My ex and I have been legally divorced since October of 2012 (which was done in Virginia), however our separation began at the end of 2010. When we separated, we went transitioned to nearly 50/50 (slightly more on my end) for custody. He has always made more money than me, but not drastically more, although he has held several different jobs over the years. Our custody agreement included a minor monthly child support payment in it, despite the time being close to equal. He wasn’t thrilled with this, but in his rush to get the divorce concluded (new baby and soon to be wife pressuring him to get it done), he waived his rights to another attorney looking at it and signed it.

From day one, he hasn’t paid but a handful of payments. While he has paid for half of school supplies, and contributed to school clothes and one or two birthday parties, there have only been, and I’m being generous in this estimate, possibly several months of payments for the past several years. He was also suppose to be providing health insurance for her, which only last a few months and that had already been calculated in, but it stopped several months in when he changed jobs. The ordered support was so minimal, that the drama that would ensue wasn’t worth it, despite the fact that I really could have used it considering any medical bills (which were uninsured) came out of my pocket, as well as childcare for my time, and other expenses to care for our child. I opted to not make a stink about it. Then He had another kid with someone else, and this year, another one with another woman. The end with his second wife was a drawn out battle, and occurred in Massachusetts. He claims that according to his lawyer, because our agreement was close too 50/50, that he was tricked into the child support and he shouldn’t have to pay it. That a judge would have never aloud that to happen (we did the whole divorce out of court). For some reason he is convinced that “he shouldn’t have to pay to improve MY standard of living”, I’ve tried to explain to him on several occasions that the money would have gone directly to expenses for his child, and that it wouldn’t even cover half of them. He thought that because he payed for stuff (like food) while she was with him, that he was paying enough. This is all before I got married again and he decided to move to a different state.

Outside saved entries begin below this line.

-- ==== Sys2Proof/Word.lean ====
section
/-! DEFINITION. The word and the byte of the machine (00_scope.md R4, R7, R10). -/

namespace Sys2Proof

/-- A 16-bit word: a register value, an address, an instruction word, an ALU operand (R7). -/
abbrev Word := BitVec 16

/-- A byte of data memory (R10). -/
abbrev Byte := BitVec 8

end Sys2Proof
end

I got married again six years ago, and from the beginning my husband took on the majority of my portion of daughters expenses, including health insurance. I stopped working full-time due to the fact that childcare and transportation to work would have left me with barely any actual income with when we had a baby together. Then four or five years ago, he randomly decided to move to Florida with his girlfriend at the time, leaving our child in my custody for the school year while she visited him in the summer. At this point we became responsible for all of her expenses every day except while she was in Florida. With all these changes, we never modified the agreement, mostly due to the lack of funds to do so. Even during the time in Florida, he didn’t pay anything more than what has already been mentioned. He was going through the divorce with his second wife and having trouble with keeping his job, so I was understanding of that and didn’t make a big deal about it. Especially knowing how our fighting would negatively affect our daughter who was already struggling with her dad’s move (which I should add that we didn’t know about until it had already occurred).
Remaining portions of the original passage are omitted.